A conventional spacecraft gets a boost from a big rocket, then coasts to its target. Carrying enough fuel for making significant changes in speed or direction along the way would make it too heavy to launch.Dawn is far more fuel efficient. Spanning 65 feet, its solar arrays collect power from the sun to ionize atoms of xenon gas. These ions are expelled silently out the back of the spacecraft by a strong electric field, producing a gentle thrust. The weightless, frictionless conditions of space flight allow this gossamer force effect to build up, so the spacecraft continuously gains speed.

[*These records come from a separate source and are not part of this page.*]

-- ==== Sys2Proof/Laws/PerInstr.lean ====
section
/-! SUPPORT. Decoding the words of a well-formed instruction gives the instruction back: one lemma for each instruction. -/

namespace Sys2Proof

/-! ## Fields of a word -/

/-- The field of n bits at bit k of a word that is a sum of fields. -/
theorem field_of (w n k hi lo z : Nat) (x : BitVec n) (hlo : lo < 2 ^ k) (hw : k + n ≤ w)
    (hz : z = hi * 2 ^ (k + n) + x.toNat * 2 ^ k + lo) : (BitVec.ofNat w z).extractLsb' k n = x := by
  subst hz
  apply BitVec.eq_of_toNat_eq
  rw [BitVec.extractLsb'_toNat, BitVec.toNat_ofNat, Nat.shiftRight_eq_div_pow]
  have hx := x.isLt
  have e : 2 ^ w = 2 ^ k * 2 ^ (w - k) := by rw [← Nat.pow_add]; congr 1; omega
  rw [e, Nat.mod_mul_right_div_self]
  have h1 : (hi * 2 ^ (k + n) + x.toNat * 2 ^ k + lo) / 2 ^ k = hi * 2 ^ n + x.toNat := by
    rw [Nat.div_eq_of_lt_le]
    · rw [Nat.pow_add, Nat.add_mul, Nat.mul_assoc, Nat.mul_comm (2 ^ n)]; omega
    · rw [Nat.pow_add, Nat.add_mul, Nat.add_mul, Nat.mul_assoc, Nat.mul_comm (2 ^ n)]; omega
  rw [h1]
  have e2 : 2 ^ (w - k) = 2 ^ n * 2 ^ (w - k - n) := by rw [← Nat.pow_add]; congr 1; omega
  rw [e2, Nat.mod_mul_right_mod, Nat.add_comm, Nat.add_mul_mod_self_right, Nat.mod_eq_of_lt hx]

/-- The same of one bit. -/
theorem bit_of (w k hi lo z : Nat) (b : Bool) (hlo : lo < 2 ^ k) (hw : k + 1 ≤ w)
    (hz : z = hi * 2 ^ (k + 1) + b.toNat * 2 ^ k + lo) : (BitVec.ofNat w z).getLsbD k = b := by
  have h := field_of w 1 k hi lo z (BitVec.ofBool b) hlo hw (by rw [hz]; cases b <;> rfl)
  have := congrArg (fun y => y.getLsbD 0) h
  simpa [BitVec.getLsbD_extractLsb'] using this

theorem bit_le_one (b : Bool) : b.toNat ≤ 1 := by cases b <;> decide

/-- The same of the opcode. -/
theorem op_of (op lo z : Nat) (h : op < 64) (hlo : lo < 2 ^ 26) (hz : z = op * 2 ^ 26 + lo) :
    ((BitVec.ofNat 32 z).extractLsb' 26 6).toNat = op := by
  rw [field_of 32 6 26 0 lo z (BitVec.ofNat 6 op) hlo (by decide) (by rw [hz, BitVec.toNat_ofNat, Nat.mod_eq_of_lt h]; omega)]
  rw [BitVec.toNat_ofNat, Nat.mod_eq_of_lt h]

section
variable (op : Nat) (f : VF)

theorem splitVF_join : splitVF (joinVF op f) = f := by
  have h1 := f.pg.isLt; have h2 := f.d.isLt; have h3 := f.a.isLt; have h4 := f.b.isLt
  have hb := bit_le_one f.pn
  refine (VF.mk.injEq ..).mpr ⟨?_, ?_, ?_, ?_, ?_⟩
  · exact field_of 32 4 22 op (f.pn.toNat * 2 ^ 21 + f.d.toNat * 2 ^ 14 + f.a.toNat * 2 ^ 7 + f.b.toNat) _ f.pg (by omega) (by decide) (by omega)
  · exact bit_of 32 21 (op * 2 ^ 4 + f.pg.toNat) (f.d.toNat * 2 ^ 14 + f.a.toNat * 2 ^ 7 + f.b.toNat) _ f.pn (by omega) (by decide) (by omega)
  · exact field_of 32 7 14 (op * 2 ^ 5 + f.pg.toNat * 2 + f.pn.toNat) (f.a.toNat * 2 ^ 7 + f.b.toNat) _ f.d (by omega) (by decide) (by omega)
  · exact field_of 32 7 7 (op * 2 ^ 12 + f.pg.toNat * 2 ^ 8 + f.pn.toNat * 2 ^ 7 + f.d.toNat) f.b.toNat _ f.a (by omega) (by decide) (by omega)
  · exact field_of 32 7 0 (op * 2 ^ 19 + f.pg.toNat * 2 ^ 15 + f.pn.toNat * 2 ^ 14 + f.d.toNat * 2 ^ 7 + f.a.toNat) 0 _ f.b (by omega) (by decide) (by omega)

theorem op_joinVF (h : op < 64) : ((joinVF op f).extractLsb' 26 6).toNat = op := by
  have h1 := f.pg.isLt; have h2 := f.d.isLt; have h3 := f.a.isLt; have h4 := f.b.isLt
  have hb := bit_le_one f.pn
  exact op_of op (f.pg.toNat * 2 ^ 22 + f.pn.toNat * 2 ^ 21 + f.d.toNat * 2 ^ 14 + f.a.toNat * 2 ^ 7 + f.b.toNat) _ h (by omega) (by omega)

end

theorem splitVX_join (x : VX) (r : Bool) : splitVX (joinVX x r) = x := by
  have h1 := x.c.isLt; have h2 := x.ty.isLt; have h3 := x.bk.isLt; have h4 := x.rm.isLt; have h5 := x.imm.isLt
  have hs := bit_le_one x.sat
  have hr := bit_le_one r
  refine (VX.mk.injEq ..).mpr ⟨?_, ?_, ?_, ?_, ?_, ?_⟩
  · exact field_of 32 7 25 0 (x.ty.toNat * 2 ^ 22 + x.bk.toNat * 2 ^ 20 + x.rm.toNat * 2 ^ 18 + x.sat.toNat * 2 ^ 17
      + r.toNat * 2 ^ 16 + x.imm.toNat) _ x.c (by omega) (by decide) (by omega)
  · exact field_of 32 3 22 x.c.toNat (x.bk.toNat * 2 ^ 20 + x.rm.toNat * 2 ^ 18 + x.sat.toNat * 2 ^ 17
      + r.toNat * 2 ^ 16 + x.imm.toNat) _ x.ty (by omega) (by decide) (by omega)
  · exact field_of 32 2 20 (x.c.toNat * 2 ^ 3 + x.ty.toNat) (x.rm.toNat * 2 ^ 18 + x.sat.toNat * 2 ^ 17
      + r.toNat * 2 ^ 16 + x.imm.toNat) _ x.bk (by omega) (by decide) (by omega)
  · exact field_of 32 2 18 (x.c.toNat * 2 ^ 5 + x.ty.toNat * 2 ^ 2 + x.bk.toNat) (x.sat.toNat * 2 ^ 17
      + r.toNat * 2 ^ 16 + x.imm.toNat) _ x.rm (by omega) (by decide) (by omega)
  · exact bit_of 32 17 (x.c.toNat * 2 ^ 7 + x.ty.toNat * 2 ^ 4 + x.bk.toNat * 2 ^ 2 + x.rm.toNat)
      (r.toNat * 2 ^ 16 + x.imm.toNat) _ x.sat (by omega) (by decide) (by omega)
  · exact field_of 32 16 0 (x.c.toNat * 2 ^ 9 + x.ty.toNat * 2 ^ 6 + x.bk.toNat * 2 ^ 4 + x.rm.toNat * 2 ^ 2 + x.sat.toNat * 2
      + r.toNat) 0 _ x.imm (by omega) (by decide) (by omega)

"This spacecraft ultimately achieves fantastically high velocity while consuming very little propellant -- using only a kilogram of xenon every 4 days, though its engines are almost constantly active."

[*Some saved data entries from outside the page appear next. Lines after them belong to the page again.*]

/-! ### Rows, scenes, images and units -/

/-- MatrixStepsAndLeave: an AST of two rows and an AEPI of sixteen into UNIT memory, each word of which can be stored, apart from the
accumulator; entries with FP32 and with FP64 results. -/
theorem witness_rows_are_stored :
    let cmd : Nat → List DWord → XCmd := fun op args =>
      { uid := 9, op, args, fmts := fmts16 matrix, table := [], granted := true, started := true, next := 0, sem := none, ranges := [], addr := 0x10004 }
    let s := matrix.mapOcc fun o => { o with xcmds := [cmd 8 [0x2000000000008000, 0x6002000]] }
    let e := matrix.mapOcc fun o => { o with xcmds := [cmd 6 [0x2000000000008000, 0x00022000, 0, 0, 0]] }
    let at' := fun (off : Nat) => ok? (s.keyOf 1 0 0 (BitVec.ofNat 64 off) 4 .write {}) (· == unitKey 512 off)
    s.me.run = .running ∧ s.mem.wf = true ∧ (s.occ.xcmds.map fun c => (c.op, c.halted)) = [(8, false)]
    ∧ (0x6002000 / 2 ^ 24 % 16 = 6 ∧ 0x6002000 / 2 ^ 12 % 2 ^ 12 = 2 ∧ rowSize 6 = 256 ∧ packedSpace 0x2000000000008000 = 1
      ∧ packedOff 0x2000000000008000 = 0x8000)
    ∧ ((List.range 64).all fun i => ok? (s.rowLost i) fun _ => true) = true
    ∧ ((List.range 128).all fun j => at' (0x8000 + 4 * j)) = true
    ∧ unitKey 512 0x8000 + 512 ≤ 2 ^ 100
    ∧ (e.occ.xcmds.map fun c => (c.op, c.halted, c.next)) = [(6, false, 0)] ∧ (0x00022000 / 2 ^ 12 % 4 = 2 ∧ 0x00022000 / 2 ^ 16 % 16 = 2)
    ∧ entryAF 0x666 = 6 ∧ entryOF 0x666 = 6 ∧ rowSize (entryOF 0x666) = 256 ∧ entryAF 0x777 = 7 := by decide +kernel

/-- Every aligned word of the 64 KiB of UNIT memory has its key. -/
theorem unit_word_of_matrix (x : DWord) (h : x.toNat + 4 ≤ 65536) (h4 : x.toNat % 4 = 0) :
    matrix.keyOf 1 0 0 x 4 .write {} = .ok (unitKey 512 x.toNat) := by
  have ha : matrix.unitAlloc = ([512], 0, 65536) := by decide +kernel
  simp [State.keyOf, require, State.unitPlace, ha, h, h4, bind, Except.bind]

theorem witness_epilogue_rows :
    (∀ i < 16, unitKey 512 (0x8000 + 256 * i) + 256 ≤ 2 ^ 100 ∧ ∀ j, 4 * j < 256 →
      matrix.keyOf 1 0 0 (BitVec.ofInt 64 ((0x8000 : Int) + (i : Nat) * 256 + 4 * (j : Nat))) 4 .write {} = .ok (unitKey 512 (0x8000 + 256 * i) + 4 * j))
    ∧ matrix.keyOf 1 0 0 (BitVec.ofInt 64 ((0x8000 : Int) + 16 * 256)) 4 .write {} = .ok (unitKey 512 0x9000)
    ∧ (∀ i < 16, unitKey 512 (0x8000 + 256 * i) + 256 ≤ unitKey 512 0x9000 ∧ ∀ j < i,
        unitKey 512 (0x8000 + 256 * j) + 256 ≤ unitKey 512 (0x8000 + 256 * i)) := by
  have hu (off : Nat) : unitKey 512 off = unitKey 512 0 + off := by unfold unitKey; omega
  have h0 : unitKey 512 0 + 65536 ≤ 2 ^ 100 := by decide +kernel
  refine ⟨fun i hi => ⟨?_, fun j hj => ?_⟩, unit_word_of_matrix _ (by decide) (by decide), fun i hi => ⟨?_, fun j hj => ?_⟩⟩
  · rw [hu]; omega
  · have hx : (BitVec.ofInt 64 ((0x8000 : Int) + (i : Nat) * 256 + 4 * (j : Nat))).toNat = 0x8000 + 256 * i + 4 * j := by
      rw [BitVec.toNat_ofInt]; omega
    rw [unit_word_of_matrix _ (by omega) (by omega), hx, hu, hu (_ + _)]
    congr 1; omega
  · rw [hu, hu 0x9000]; omega
  · rw [hu, hu (_ + 256 * i)]; omega

theorem mapM_answers {α β : Type} {f : α → Act β} : ∀ (l : List α), (∀ j ∈ l, ∃ v, f j = .ok v) → ∃ vs, l.mapM f = .ok vs
  | [], _ => ⟨[], rfl⟩
  | j :: l, h => by
    obtain ⟨v, hv⟩ := h j (by simp)
    obtain ⟨vs, hs⟩ := mapM_answers l fun i hi => h i (by simp [hi])
    exact ⟨v :: vs, by simp [List.mapM_cons, hv, hs, bind, Except.bind, pure, Except.pure]⟩

theorem double_of_matrix (x : DWord) (i : MemInfo) (h : x.toNat + 8 ≤ 65536) (h8 : x.toNat % 8 = 0) :
    matrix.cmdKey 1 0 x 8 .read i = .ok (unitKey 512 x.toNat) := by
  have ha : matrix.unitAlloc = ([512], 0, 65536) := by decide +kernel
  have hl : ∀ k m, matrix.lost k m = none := fun _ _ => rfl
  simp [State.cmdKey, State.keyOf, require, State.unitPlace, ha, h, h8, bind, Except.bind, hl]
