-- ==== Sys2Proof/Machine/RoundPrimitives.lean ====
section
/-! DEFINITION. The round transform primitives and their commands (42_round_primitives.md). A block is its four
columns, so byte `r` of column `c` is the spec's `s[r,c]`. -/

namespace Sys2Proof.Machine

open Sys2Proof

/-! ## SubBytes -/

/-- A table applied to each byte of a word. -/
def mapWord (f : Byte → Byte) (x : Word) : Word := ⟨f x.a0, f x.a1, f x.a2, f x.a3⟩

/-- A table applied to each byte of a block. -/
def mapBytes (f : Byte → Byte) (b : Block) : Block := ⟨mapWord f b.c0, mapWord f b.c1, mapWord f b.c2, mapWord f b.c3⟩

/-- `SubBytes` (R160). -/
def subBytes (b : Block) : Block := mapBytes sbox b

/-- `InvSubBytes` (R162). -/
def invSubBytes (b : Block) : Block := mapBytes invSbox b

/-! ## ShiftRows and Transpose -/

/-- `ShiftRows` (R164): column `c` takes row `r` from column `c + r`. -/
def shiftRows (b : Block) : Block :=
  ⟨⟨b.c0.a0, b.c1.a1, b.c2.a2, b.c3.a3⟩,
   ⟨b.c1.a0, b.c2.a1, b.c3.a2, b.c0.a3⟩,
   ⟨b.c2.a0, b.c3.a1, b.c0.a2, b.c1.a3⟩,
   ⟨b.c3.a0, b.c0.a1, b.c1.a2, b.c2.a3⟩⟩

/-- `InvShiftRows` (R166): column `c` takes row `r` from column `c - r`. -/
def invShiftRows (b : Block) : Block :=
  ⟨⟨b.c0.a0, b.c3.a1, b.c2.a2, b.c1.a3⟩,
   ⟨b.c1.a0, b.c0.a1, b.c3.a2, b.c2.a3⟩,
   ⟨b.c2.a0, b.c1.a1, b.c0.a2, b.c3.a3⟩,
   ⟨b.c3.a0, b.c2.a1, b.c1.a2, b.c0.a3⟩⟩

/-- `Transpose` (R168): rows and columns exchanged. -/
def transpose (b : Block) : Block :=
  ⟨⟨b.c0.a0, b.c1.a0, b.c2.a0, b.c3.a0⟩,
   ⟨b.c0.a1, b.c1.a1, b.c2.a1, b.c3.a1⟩,
   ⟨b.c0.a2, b.c1.a2, b.c2.a2, b.c3.a2⟩,
   ⟨b.c0.a3, b.c1.a3, b.c2.a3, b.c3.a3⟩⟩

/-- A word rotated left by one byte position. -/
def rotWordL (x : Word) : Word := ⟨x.a1, x.a2, x.a3, x.a0⟩

/-- A word rotated right by one byte position. -/
def rotWordR (x : Word) : Word := ⟨x.a3, x.a0, x.a1, x.a2⟩

/-- `RotRowsL` of the equivalent formulation of ShiftRows (R170): word `r` rotated left by `r` byte positions. -/
def rotRowsL (m : Block) : Block :=
  ⟨m.c0, rotWordL m.c1, rotWordL (rotWordL m.c2), rotWordL (rotWordL (rotWordL m.c3))⟩

/-- `RotRowsR` (R170): word `r` rotated right by `r` byte positions. -/
def rotRowsR (m : Block) : Block :=
  ⟨m.c0, rotWordR m.c1, rotWordR (rotWordR m.c2), rotWordR (rotWordR (rotWordR m.c3))⟩

/-! ## MixColumns -/

/-- One column of `MixColumns` (R171). -/
def mixColumn (x : Word) : Word :=
  ⟨mul2 x.a0 ^^^ mul3 x.a1 ^^^ x.a2 ^^^ x.a3,
   x.a0 ^^^ mul2 x.a1 ^^^ mul3 x.a2 ^^^ x.a3,
   x.a0 ^^^ x.a1 ^^^ mul2 x.a2 ^^^ mul3 x.a3,
   mul3 x.a0 ^^^ x.a1 ^^^ x.a2 ^^^ mul2 x.a3⟩

/-- `MixColumns` (R171). -/
def mixColumns (b : Block) : Block := ⟨mixColumn b.c0, mixColumn b.c1, mixColumn b.c2, mixColumn b.c3⟩

/-- One column of `InvMixColumns` (R173). -/
def invMixColumn (x : Word) : Word :=
  ⟨mul14 x.a0 ^^^ mul11 x.a1 ^^^ mul13 x.a2 ^^^ mul9 x.a3,
   mul9 x.a0 ^^^ mul14 x.a1 ^^^ mul11 x.a2 ^^^ mul13 x.a3,
   mul13 x.a0 ^^^ mul9 x.a1 ^^^ mul14 x.a2 ^^^ mul11 x.a3,
   mul11 x.a0 ^^^ mul13 x.a1 ^^^ mul9 x.a2 ^^^ mul14 x.a3⟩

/-- `InvMixColumns` (R173). -/
def invMixColumns (b : Block) : Block :=
  ⟨invMixColumn b.c0, invMixColumn b.c1, invMixColumn b.c2, invMixColumn b.c3⟩

/-! ## AddRoundKey -/

/-- `AddRoundKey` (R175). -/
def addRoundKey (b k : Block) : Block := b.xor k

/-! ## The commands -/

/-- `SUBBYTES` (R161). -/
def execSubBytes (inp : List Byte) (s : State) : Result := blockCommand subBytes inp s

/-- `INVSUBBYTES` (R163). -/
def execInvSubBytes (inp : List Byte) (s : State) : Result := blockCommand invSubBytes inp s

/-- `SHIFTROWS` (R165). -/
def execShiftRows (inp : List Byte) (s : State) : Result := blockCommand shiftRows inp s

/-- `INVSHIFTROWS` (R167). -/
def execInvShiftRows (inp : List Byte) (s : State) : Result := blockCommand invShiftRows inp s

/-- `TRANSPOSE` (R169). -/
def execTranspose (inp : List Byte) (s : State) : Result := blockCommand transpose inp s

/-- `MIXCOLUMNS` (R172). -/
def execMixColumns (inp : List Byte) (s : State) : Result := blockCommand mixColumns inp s

/-- `INVMIXCOLUMNS` (R174). -/
def execInvMixColumns (inp : List Byte) (s : State) : Result := blockCommand invMixColumns inp s

/-- `ADDROUNDKEY` (R176): the block is `in[0..15]` and the round key `in[16..31]`, never the schedule store. -/
def execAddRoundKey (inp : List Byte) (s : State) : Result :=
  pureCommand 32 (fun p => (addRoundKey (payloadBlock p 0) (payloadBlock p 16)).bytes) inp s

end Sys2Proof.Machine
end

With this system Dawn has been quietly, gradually reshaping its orbit around the sun, slowly spiraling out to its target, getting closer and closer as it loops around.
"By the time the spacecraft is in the vicinity of Vesta, its orbit will be very much like the asteroid's," explains Rayman. "So upon arrival, Dawn can slip into orbit as gently as it's been moving for 3 1/2 years."
A conventional spacecraft screeches into orbit in a single dramatic, nail biting instant. The mission team is usually gathered in the mission control room with their eyes riveted on the telemetry to see that the final critical maneuver goes smoothly.
"With Dawn, there is no one big maneuver, no fiery burn, no single critical moment. Dawn's entry into orbit will be no different from what the spacecraft does almost all the time, what it's doing as you read this article. In fact, when Dawn sidles into orbit, I might be asleep. Or if it's Friday night I'll be dancing, or if it's Saturday I might be out taking pictures of dragonflies."
But you can bet he'll be in mission control when the pictures start coming in.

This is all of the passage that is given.